She Wouldn't Say Yes is a 1945 screwball comedy film directed by Alexander Hall and starring Rosalind Russell and Lee Bowman.

Plot
A psychiatrist, Dr. Susan Lane, is leaving a military hospital after spending two weeks working with patients there. Before she leaves, she encounters a patient reading a comic strip by Michael Kent. The comic's character, the Nixie, encourages people to act on their impulses by whistling in their ear. Dr. Lane explains to the patient that it's not good to act on their impulses. Colonel Brady, another psychiatrist, mentions to Dr. Lane that her confidence as a professional comes from some problem that she has repressed.

Later, at Grand Central Station, Dr. Lane picks up her train ticket and gets knocked down by another customer who apologizes. Several bumps and bruises later, she leaves and the customer—who turns out to be comic writer Michael Kent—picks up his ticket. At the last minute, the clerk—acting on his impulse because of the Nixie—switches Kent's ticket to be the same compartment as Dr. Lane's ticket.

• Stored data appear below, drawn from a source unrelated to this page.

-- ==== Sys2Proof/Machine/Assembler.lean ====
section
/-! DEFINITION. The assembler: source text to machine words (30_encoding.md R67 to R79, R83). These rules constrain the
toolchain that makes words for LOAD, not the CORE (00_scope.md R4). Text is a list of characters. -/
namespace Sys2Proof.Machine

abbrev Text := List Char

/-- The whitespace classification of R70. PRESUMED: the six characters are the spec's own general knowledge
(93_implementation_defined.md G1; log entry 13). -/
def isWhitespace (c : Char) : Bool :=
  c = ' ' || c = '\t' || c = '\n' || c = Char.ofNat 0x0B || c = Char.ofNat 0x0C || c = '\r'

/-- The delimiters of R71: whitespace and the comma, as one set. -/
def isDelim (c : Char) : Bool := isWhitespace c || c = ','

/-- The causes of a SyntaxError (R79), and the over-long line of the policy `error` (D15; log entry 12). -/
inductive ErrorCause where
  | unknownMnemonic
  | wrongOperandCount
  | badRegister
  | lineTooLong
  deriving DecidableEq, Repr

/-- A SyntaxError: the 1-based physical line number, the cause and the offending token (R73, R78, D14). Its text is the
host's (D22). -/
structure SyntaxError where
  line : Nat
  cause : ErrorCause
  token : Text
  deriving DecidableEq, Repr

/-! ## Steps 1 to 4: bound, strip, trim, tokenize -/

/-- Put a character in front of the first line. -/
def consFirst (c : Char) : List Text → List Text
  | [] => [[c]]
  | l :: ls => (c :: l) :: ls

/-- A line cut into pieces of at most `max` characters; `room` is what is left of the present piece. -/
def pieces (max : Nat) : Nat → Text → List Text
  | _, [] => [[]]
  | 0, c :: cs => [] :: consFirst c (pieces max (max - 1) cs)
  | room + 1, c :: cs => consFirst c (pieces max room cs)

/-- Step 1 (R68): a line bounded to `MAX_LINE` characters, under the OPEN policy; `none` is the policy's error. The bound
counts the characters of the line without the newline that ends it (DESIGN CHOICE, log entry 10; what ends a line: log
entry 19). -/
def boundLine (p : Config.LineOverflowPolicy) (line : Text) : Option (List Text) :=
  if line.length ≤ Config.maxLine then some [line]
  else match p with
    | .discardRest => some [line.take Config.maxLine]
    | .restIsNextLine => some (pieces Config.maxLine Config.maxLine line)
    | .error => none

/-- Step 2 (R69): everything from the first `;` is removed. -/
def stripComment (t : Text) : Text := t.takeWhile (· ≠ ';')

/-- Step 3 (R70): leading and trailing whitespace is removed. -/
def trim (t : Text) : Text := ((t.dropWhile isWhitespace).reverse.dropWhile isWhitespace).reverse

/-- The text split on runs of delimiters, with no empty token (R71, D16) and no bound. -/
def splitTokens (t : Text) : List Text := (t.splitOnP isDelim).filter (fun tok => !tok.isEmpty)

/-- The bounds of R71: at most `MAX_TOKENS` tokens, each cut to `MAX_TOKEN_LEN` characters. -/
def boundTokens (ts : List Text) : List Text := (ts.take Config.maxTokens).map (·.take Config.maxTokenLen)

/-- Step 4 (R71). -/
def tokenize (t : Text) : List Text := boundTokens (splitTokens t)

/-! ## Steps 5 to 8: mnemonic, arity, registers -/

/-- The six mnemonics (R73). -/
inductive Mnemonic where
  | add | sub | and | or | not | halt
  deriving DecidableEq, Repr

/-- The spelling of a mnemonic (R73). -/
def Mnemonic.text : Mnemonic → Text
  | .add => ['A', 'D', 'D']
  | .sub => ['S', 'U', 'B']
  | .and => ['A', 'N', 'D']
  | .or => ['O', 'R']
  | .not => ['N', 'O', 'T']
  | .halt => ['H', 'A', 'L', 'T']

/-- Step 6 (R73): case-sensitive exact match, no aliases. -/
def parseMnemonic (t : Text) : Option Mnemonic :=
  if t = Mnemonic.text .add then some .add
  else if t = Mnemonic.text .sub then some .sub
  else if t = Mnemonic.text .and then some .and
  else if t = Mnemonic.text .or then some .or
  else if t = Mnemonic.text .not then some .not
  else if t = Mnemonic.text .halt then some .halt
  else none

/-- The digit that names a register: `0` to `7` (R75, R77). -/
def regDigit (r : RegIdx) : Char := Char.ofNat (48 + r.val)

/-- "The register index is that digit's value" (R75): the register a digit names, if it names one. -/
def parseDigit (c : Char) : Option RegIdx := (List.finRange 8).find? fun r => regDigit r == c

/-- Step 8 (R75): exactly `[rR][0-7]`. -/
def parseReg : Text → Option RegIdx
  | [p, d] => if p = 'r' || p = 'R' then parseDigit d else none
  | _ => none

/-- A register operand, or the error that names its token. -/
def regOperand (t : Text) : Except (ErrorCause × Text) RegIdx :=
  match parseReg t with
  | some r => .ok r
  | none => .error (.badRegister, t)

/-- Three register operands in the order DR, SR1, SR2 (R74). -/
def threeRegs (mk : RegIdx → RegIdx → RegIdx → Instr) (a b c : Text) : Except (ErrorCause × Text) (Option Instr) :=
  match regOperand a, regOperand b, regOperand c with
  | .ok d, .ok s1, .ok s2 => .ok (some (mk d s1 s2))
  | .error e, _, _ => .error e
  | .ok _, .error e, _ => .error e
  | .ok _, .ok _, .error e => .error e

/-- Two register operands in the order DR, SR1 (R74). -/
def twoRegs (mk : RegIdx → RegIdx → Instr) (a b : Text) : Except (ErrorCause × Text) (Option Instr) :=
  match regOperand a, regOperand b with
  | .ok d, .ok s1 => .ok (some (mk d s1))
  | .error e, _ => .error e
  | .ok _, .error e => .error e

/-- Step 7 (R74): the operand count must match the mnemonic exactly; then step 8 reads the registers. An arity error names
the mnemonic's token (log entry 16). DEDUCED (log entry 18): NOT has two operands, by R74, R77 and R84; the last line of R83's
grammar writes one, against its own comment "k as rule R74 gives", and is read as a slip. -/
def parseOperands (name : Text) : Mnemonic → List Text → Except (ErrorCause × Text) (Option Instr)
  | .add, [a, b, c] => threeRegs .add a b c
  | .sub, [a, b, c] => threeRegs .sub a b c
  | .and, [a, b, c] => threeRegs .and a b c
  | .or, [a, b, c] => threeRegs .or a b c
  | .not, [a, b] => twoRegs .not a b
  | .halt, [] => .ok (some .halt)
  | _, _ => .error (.wrongOperandCount, name)

/-- Steps 5 to 8 on a line's tokens: `none` is a skip (R72), else an instruction or a parse error. -/
def parseTokens : List Text → Except (ErrorCause × Text) (Option Instr)
  | [] => .ok none
  | name :: operands =>
    match parseMnemonic name with
    | none => .error (.unknownMnemonic, name)
    | some m => parseOperands name m operands

/-- One bounded line (R67): skip, an instruction, or a parse error. -/
def parseLine (line : Text) : Except (ErrorCause × Text) (Option Instr) :=
  parseTokens (tokenize (trim (stripComment line)))

/-! ## The whole source -/

/-- The words of the pieces of one physical line, all under its line number (R78, D14; log entry 11). -/
def assemblePieces (n : Nat) : List Text → Except SyntaxError (List Word)
  | [] => .ok []
  | piece :: rest =>
    match parseLine piece with
    | .error (cause, token) => .error { line := n, cause := cause, token := token }
    | .ok i =>
      match assemblePieces n rest with
      | .error e => .error e
      | .ok ws => .ok ((i.map encode).toList ++ ws)

/-- The words of one physical line. -/
def assembleLine (p : Config.LineOverflowPolicy) (n : Nat) (line : Text) : Except SyntaxError (List Word) :=
  match boundLine p line with
  | none => .error { line := n, cause := .lineTooLong, token := [] }
  | some ps => assemblePieces n ps

/-- The lines from line `n` on. Fail-fast: the first error in line order aborts, with no output (R78, R85). -/
def assembleFrom (p : Config.LineOverflowPolicy) (n : Nat) : List Text → Except SyntaxError (List Word)
  | [] => .ok []
  | line :: lines =>
    match assembleLine p n line with
    | .error e => .error e
    | .ok ws =>
      match assembleFrom p (n + 1) lines with
      | .error e => .error e
      | .ok rest => .ok (ws ++ rest)

/-- The assembler on the lines of a source file, numbered from 1 (R78). -/
def assemble (p : Config.LineOverflowPolicy) (lines : List Text) : Except SyntaxError (List Word) :=
  assembleFrom p 1 lines

/-! ## The assembly form of an instruction (R77) -/

/-- `R0` to `R7`. -/
def regText (r : RegIdx) : Text := ['R', regDigit r]

/-- The tokens of an instruction's assembly form. -/
def instrTokens : Instr → List Text
  | .add d a b => [Mnemonic.text .add, regText d, regText a, regText b]
  | .sub d a b => [Mnemonic.text .sub, regText d, regText a, regText b]
  | .and d a b => [Mnemonic.text .and, regText d, regText a, regText b]
  | .or d a b => [Mnemonic.text .or, regText d, regText a, regText b]
  | .not d a => [Mnemonic.text .not, regText d, regText a]
  | .halt => [Mnemonic.text .halt]

/-- The operands after the mnemonic, separated by `, `. -/
def joinOperands : List Text → Text
  | [] => []
  | [t] => t
  | t :: ts => t ++ [',', ' '] ++ joinOperands ts

/-- An instruction as R77 writes it: `ADD R1, R2, R3`. -/
def instrText (i : Instr) : Text :=
  match instrTokens i with
  | [] => []
  | [name] => name
  | name :: operands => name ++ [' '] ++ joinOperands operands

end Sys2Proof.Machine
end

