/-! ## The invariant through a request -/

/-- The invariant does not speak of the registers. -/
theorem State.Inv.setReg {s : State} (hi : s.Inv) (i : RegIdx) (v : Word) : (s.setReg i v).Inv :=
  ⟨hi.memory, hi.running_iff, hi.ready_pc, hi.fault_halted, hi.latches_clear, hi.fault_report, hi.halt_report⟩

/-- LOAD keeps the invariant: it is accepted only where no fault is latched, and leaves a canonical memory and pc 0. -/
theorem handle_load_inv {s : State} (hi : s.Inv) (words : List Word) : (handle (.load words) s).1.Inv := by
  by_cases hready : s.phase = .ready
  · rcases Nat.lt_or_ge Config.imemWords words.length with hlong | hlen
    · rwa [handle_load_tooLong hready hlong]
    · have hp : s.phase ≠ .halted := by simp [hready]
      have hf := hi.no_fault_of_not_halted hp
      rw [handle_load_accepted hready hlen]
      refine ⟨Memory.wf_loadFrom hi.memory 0 words (by rwa [Nat.zero_add]), hi.running_iff, fun _ => rfl, hi.fault_halted,
        hi.latches_clear, ?noFault, fun h => absurd h hp⟩
      case noFault => simp [hf]
  · rwa [handle_load_notReady words hready]

/-- Every request of a host keeps the invariant. -/
theorem handle_inv (q : Request) {s : State} (hi : s.Inv) : (handle q s).1.Inv := by
  cases q with
  | reset => exact resetMeetsTheInvariant
  | load words => exact handle_load_inv hi words
  | preset i v =>
    rcases handle_preset_cases i v s with h | h
    · rwa [h]
    · rw [h]
      exact hi.setReg i v
  | step =>
    obtain ⟨t, hstep⟩ := step_total s
    rw [handle_step hstep]
    exact stepKeepsTheInvariant s t hi hstep
  | readout => exact hi

/-- Every sequence of requests keeps the invariant. -/
theorem handleAll_inv (qs : List Request) {s : State} (hi : s.Inv) : (handleAll qs s).Inv := by
  induction qs generalizing s with
  | nil => exact hi
  | cons q qs ih => exact ih (handle_inv q hi)

/-- Settles O41: request by request, from the reset state on. -/
theorem everyReachableStateMeetsTheInvariant : Obligations.EveryReachableStateMeetsTheInvariant :=
  ⟨fun q _ hi => handle_inv q hi, fun qs => handleAll_inv qs resetMeetsTheInvariant⟩

/-! ## What a host cannot do -/

/-- Outside phase Ready LOAD, PRESET and READOUT change nothing (70_reset_and_hazards.md R145). -/
theorem handle_of_not_ready {s : State} {q : Request} (hreset : q ≠ .reset) (hstep : q ≠ .step)
    (hready : s.phase ≠ .ready) : (handle q s).1 = s := by
  cases q with
  | reset => exact absurd rfl hreset
  | step => exact absurd rfl hstep
  | load words => rw [handle_load_notReady words hready]
  | preset i v => rw [handle_preset_notReady i v hready]
  | readout => rfl
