-- ==== Sys2Proof/Syntax.lean ====
section
/-!
DEFINITION. The commands of the H9: the operand types and the one inductive `Instr`, one constructor per row of the
spec's command table.  A core instruction carries the global number `c` of the core that executes it (R13) and the
fields its encoding gives it; a unit's command carries what the unit, a neighbour or a pin supplies.
-/
namespace Sys2Proof

/-- OP 0x01 and 0x02 operations (R69, R70). -/
inductive AluOp where
  | add | sub | and | or | xor | sll | srl | sra | slt | sltu | min | max | minu | maxu | mul | mulh | mulhu | sel
  deriving DecidableEq, Repr

/-- Branch conditions of OP 0x03 (R69). -/
inductive Cond where | eq | ne | lt | ge | ltu | geu
  deriving DecidableEq, Repr

/-- Scalar loads (R69). -/
inductive LoadKind where | ldb | ldbu | ldh | ldhu | ldw
  deriving DecidableEq, Repr

/-- Scalar stores (R69). -/
inductive StoreKind where | stb | sth | stw
  deriving DecidableEq, Repr

/-- OP 0x10 (R114, R123). -/
inductive VfOp where
  | add | sub | mul | fma | min | max | abs | neg | rcp | rsq | exp2 | log2 | cvti | icvtf
  deriving DecidableEq, Repr

/-- OP 0x11 (R115, R123). -/
inductive ViOp where
  | add | sub | mul | and | or | xor | sll | srl | sra | min | max | minu | maxu | slli | srli | srai
  deriving DecidableEq, Repr

/-- OP 0x12 compares (R116, R123). -/
inductive VcOp where | fclt | fcle | fceq | fcun | clt | cltu | ceq
  deriving DecidableEq, Repr

/-- OP 0x12 mask logic (R116, R123). -/
inductive MaskOp where | and | or | xor | andn
  deriving DecidableEq, Repr

/-- OP 0x14 reductions (R118, R123). -/
inductive RedOp where | fsum | fmax | fmin | famax | sum | max | min
  deriving DecidableEq, Repr

/-- The fields of format X (R99). -/
structure XFields where
  a : Nat
  b : Nat
  c : Nat
  d : Nat
  f1 : Nat
  f2 : Nat
  mod : Nat
  deriving DecidableEq, Repr

/-- What an ECC check finds: the environment decides it (spec/05 R126, spec/06 R173, spec/07 R207). -/
inductive Ecc where | clean | corrected | uncorrectable
  deriving DecidableEq, Repr

/-- What a Seedbank request does to one line (R174): a read, or a write of the bytes enabled in `be`. -/
inductive SbOp where
  | read
  | write (data : BitVec 512) (be : DWord) (poison : Bool)
  deriving DecidableEq, Repr

/-- A Seedbank request (R158): its VD, whether it comes through a context whose exec names the bin's hot-set entry,
whether it carries the new routing epoch, what it does, and what the bank's ECC finds. -/
structure SbReq where
  vd : Nat
  hotOk : Bool
  newEpoch : Bool
  op : SbOp
  ecc : Ecc
  deriving DecidableEq, Repr

/-- How a host access reaches the register space (R456, R263): the function whose BAR it hits, numbered 0 PF A, 1 PF B,
2 + 128 × port + (n − 1) for VF n; whether it came on that VF's bound stream with T = 1; whether all byte enables of each
DWORD are set. -/
structure Access where
  fn : Nat
  tee : Bool
  full : Bool
  deriving DecidableEq, Repr

/-- What an end of a start-up stage finds (R16, R476, R491, R492): the units that failed self-test (0 north and 1 south toll
timekeeper, 2 north and 3 south clock monitor), the straps, the stacks whose PHYs did not train, and whether the
stage's deadline passed. -/
structure StartupIn where
  failed : List Nat
  hpmode : Bool
  hint : Nat
  untrained : List Nat
  late : Bool
  deriving DecidableEq, Repr

/-- A firmware image as the security controller finds it (R386, R494): whether its signature verifies, the versions of its
set (security controller, device, PHY: R464), and measurements 2, 3 and 4. -/
structure FwImage where
  ok : Bool
  version : Nat
  devfw : Nat
  phyfw : Nat
  m2 : BitVec 384
  m3 : BitVec 384
  m4 : BitVec 384
  deriving DecidableEq, Repr

/-- An SPDM request of the host TSM (R387): by its request code and its payload words. -/
structure SpdmReq where
  code : Nat
  body : List Word
  deriving DecidableEq, Repr

/-- A PCIe configuration write (R263, R249, R235, R236). -/
inductive CfgWrite where
  | bar0 (v : Nat) | bar2 (v : Nat) | mse (b : Bool) | d3 (b : Bool) | ats (b : Bool) | pri (b : Bool)
  | msix (b : Bool)
  deriving DecidableEq, Repr

/-- A request at the head of an arbiter's input in a store cycle (R168, R169): its input, its class label, its VD, the
resource it needs, the lines of its class its requester has outstanding where this is its first arbiter (R333; 0 at a
later one), the channel, or 1024 + 128 × port + VD, that a token regulator counts it at (65535: none), the lines it
moves, and the keys of its requester's and target's reset domains (255: none). -/
structure ArbHead where
  input : Nat
  cls : Nat
  vd : Nat
  res : Nat
  outst : Nat
  share : Nat
  lines : Nat
  reqDom : Nat
  tgtDom : Nat
  deriving DecidableEq, Repr

/-- The line of a TOLL frame (R363); `corr` is the residence time switches added, in ns (R351, R364). -/
structure TollLine where
  txcount : Nat
  rxcount : Nat
  echo : Nat
  epoch : Nat
  master : Nat
  hops : Nat
  mprio : Nat
  extref : Bool
  synced : Bool
  fstep : Nat
  fperiod : Nat
  cred0 : Nat
  cred1 : Nat
  hopack : Nat
  corr : Nat
  deriving DecidableEq, Repr

/-- The body of a notice, by CODE (R354). -/
inductive NoticeBody where
  | join (part npartm1 mask handle : Nat) (digest : BitVec 384)
  | prepare (alt : Nat)
  | prepared (part k : Nat)
  | commit (alt b : Nat)
  | abandon (reason part : Nat)
  | keyret (keyId b : Nat)
  | keydrain (keyId b : Nat)
  | peerlost (dev inc : Nat)
  | peerdown (dev inc : Nat)
  | lsreport (head : Nat) (lag : Bool) (k : Nat)
  | role (served dropped b : Nat)
  | reserved (code : Nat)
  deriving DecidableEq, Repr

On the train, Kent and Dr. Lane bump into each other again while at the bar. He continues to get on her nerves as the days pass. One day, he tricks her into marrying him.

Cast 

Rosalind Russell was cast in the part of Dr. Susan Lane, an unmarried psychiatrist, happy to be single. Russell had a prolific film career with Metro-Goldwyn-Mayer starting in 1934, when she signed a seven-year contract with them. She had been nominated for an Academy Award three years earlier as Best Actress in a Leading Role for her part in My Sister Eileen.

Lee Bowman played the part of Michael Kent, a cartoonist in the military that pens a comic strip, The Nixie, which encourages people to follow their impulses.

Rosalind Russell as Dr. Susan A. Lane
Lee Bowman as Michael Kent
Adele Jergens as Allura
Charles Winninger as Doctor Lane
Harry Davenport as Albert
Sara Haden as Laura Pitts
Percy Kilbride as Judge Whittaker
Lewis L. Russell as Colonel Brady
Arthur Q. Bryan as Train Passenger in sleeping car (speaking in Elmer Fudd voice)
Mary Treen as Train Passenger at Bar
Carl Switzer (uncredited) as the flower delivery boy
Ray Walker as Docter

Production 
The original working title for the film was Some Call It Love and was later changed to She Wouldn't Say Yes. Production for the film began on May 8, 1945 and went through July 14. 1945. Rosalind Russell had previously worked with director Alexander Hall on several films including My Sister Eileen from 1942 and This Thing Called Love from 1940.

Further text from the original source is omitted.